足下を滑らせないようにゆっくりと歩いてきたユイは、すぐ傍まで行って立ち止まり何か言おうしたが、悠司が先に口を開いた。
「大丈夫?」
急に聞かれて、ユイは戸惑った表情を浮かべた。何に対しての問い掛けなのかわからないようだった。
「電話かけてきた時、なんかおかしかっただろう?」
「そうかな……」
「連絡、くれてありがとう。正直くれないかと思ってた」
「え……、うん。ごめんなさい。……あの、必要以上に神崎さんと親しくなるの、怖くて。電話出来なかったの」
「そうか……」
しょんぼりした声で呟いたユイの頭に、その手が伸びた。しかし無意識に撫でてしまった悠司は、不思議そうな瞳にすぐにぱっと手を引っ込める。
引っ込められた手を、ユイの手が握った。
温かい手だと悠司は思った。「あの女」とは違う手だ。
「あのね、神崎さん」
「うん」
「ユイの話を、聞いてもらえるかな。ちょっとおかしな話になるかもしれないけど、とりあえず最後まで」
少し困ったような、少し泣きそうな笑顔で、ユイは言った。その顔は、悠司が知っている宇佐見光とはどこか違うような気がした。
同じ人間だって気づいたはずなのに。
どうしても女の子を見る目で、見てしまう。
「いい?」
「……とりあえず、中に入ろうか?」
若干雨が吹き込んでくる場所で立ち話しているのもどうかと思った。ユイは小さく頷いた。
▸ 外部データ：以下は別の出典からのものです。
-- ==== Sys2Proof/Tests/Slice0.lean ====
section
/-! SUPPORT. The session's own tests: well-formedness smoke tests, one decoding per table row class with the word written
out from spec/30_encoding.md, operations against the vectors of spec/95_test_vectors.md, and a witness for the hypotheses
of every statement. -/

namespace Sys2Proof.Tests

open Sys2Proof Sys2Proof.Machine

/-! ## Helpers -/

/-- A state in `Accumulating` with a given outbound buffer. -/
def acc (buf : List Byte) : State :=
  { State.reset with outMode := .accumulating, outBuf := buf }

/-- A state with a given inbound buffer. -/
def inb (buf : List Byte) : State :=
  { State.reset with inBuf := buf }

/-- The state after reset with given inputs to come. -/
def given (ts : List Token) : State :=
  { State.reset with input := ts }

/-- A check on the state an outcome goes on with; a stop fails it. -/
def ok (r : Result) (f : State → Bool) : Bool :=
  match r with
  | .next s => f s
  | .fault _ => false
  | .refused _ => false

/-- A check that an outcome is a given refusal. -/
def refuses (r : Result) (e : Refusal) : Bool :=
  match r with
  | .next _ => false
  | .fault _ => false
  | .refused e' => e' == e

/-! ## Well-formedness: one ill-formed term for each check -/

theorem test_wf_refuses_event_with_sysex_control : (Instr.inEvent 0x05 1 2 3).wf = false := by decide
theorem test_wf_refuses_channel_with_opener_status : (Instr.outChannel 0x000000F0).wf = false := by decide
theorem test_wf_refuses_channel_while_accumulating : (Instr.outChannel 0x00403C90).wfIn .accumulating = false := by decide
theorem test_wf_refuses_sysex_word_in_idle : (Instr.outSysexWord 0x00403C90).wfIn .idle = false := by decide
theorem test_wf_refuses_open_while_accumulating : Instr.byteOpen.wfIn .accumulating = false := by decide
theorem test_wf_refuses_skip_of_opener : (Instr.byteSkip 0xF0).wf = false := by decide
theorem test_wf_refuses_skip_while_accumulating : (Instr.byteSkip 0x01).wfIn .accumulating = false := by decide
theorem test_wf_refuses_data_terminator : (Instr.byteData 0xF7).wf = false := by decide
theorem test_wf_refuses_data_in_idle : (Instr.byteData 0x01).wfIn .idle = false := by decide
theorem test_wf_refuses_term_data : (Instr.byteTerm 0x7F).wf = false := by decide
theorem test_wf_refuses_term_opener : (Instr.byteTerm 0xF0).wf = false := by decide
theorem test_wf_refuses_term_in_idle : (Instr.byteTerm 0xF7).wfIn .idle = false := by decide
何かいつもと違う様子を感じたのか、繭も他の人たちも、最初に挨拶しただけで近寄ってくることはなかった。悠司と向かい合うユイは、何から話そうかと考えている感じで、出されたオレンジジュースに少し口をつけた。
何を言われるんだろう、と悠司は緊張する。
「あのね、……あの」
ゆっくりと話し始めたユイの声は、とても可愛らしい。その仕草も本当の女の子より女の子らしくて、思わず抱き締めたいとさえ感じる。
「ユイは神崎さんのことが好き」
「えっ、あ、ありがとう。……その、なんというか」
急に言われてしどろもどろになっている悠司は、自分の身の振り方も定まっていない。ユイという女の子を好きになったが、ユイは光で、男だ。男である光をそういう意味では好きではない。だから悩んだのだ。
「ところで、さっきとてもショックなことがこの身に起こりました」
「……??」
告白から意味不明の展開になって、沈黙する。
「神崎さん、ユイのこと光だって気づいた? 知ってる子だって気づいてた?」
知られるのは嫌なのかと思っていたが、ユイはあっさりとその事実を口にした。悠司は戸惑いを隠せなかった。
「あ……あの夜は、気づかなかったけど、今は」
なんだか、少しくらくらするのは酒のせいか。それとも必要以上に体が強張っているからか。そもそも何故こんなにユイの言動にどきどきしているのだろう。自分より随分年下のこの子に。
本当に女の子だったら良かったのに。
ユイは悠司の返答に、小さくため息をついた。
「今まで友達だと思ってた人が、いきなり不透明な存在に変わってしまったの。その人の存在が、心臓をぎゅうぎゅうに締め付けて、光は困った。その人のことを、光はとても好きなの。大切で、失いたくない」
「そう、なんだ……」
さっき悠司を好きと言ったユイが、今度は違う人を好きだと言う。最初に言われたとおり、おかしな話になりそうだった。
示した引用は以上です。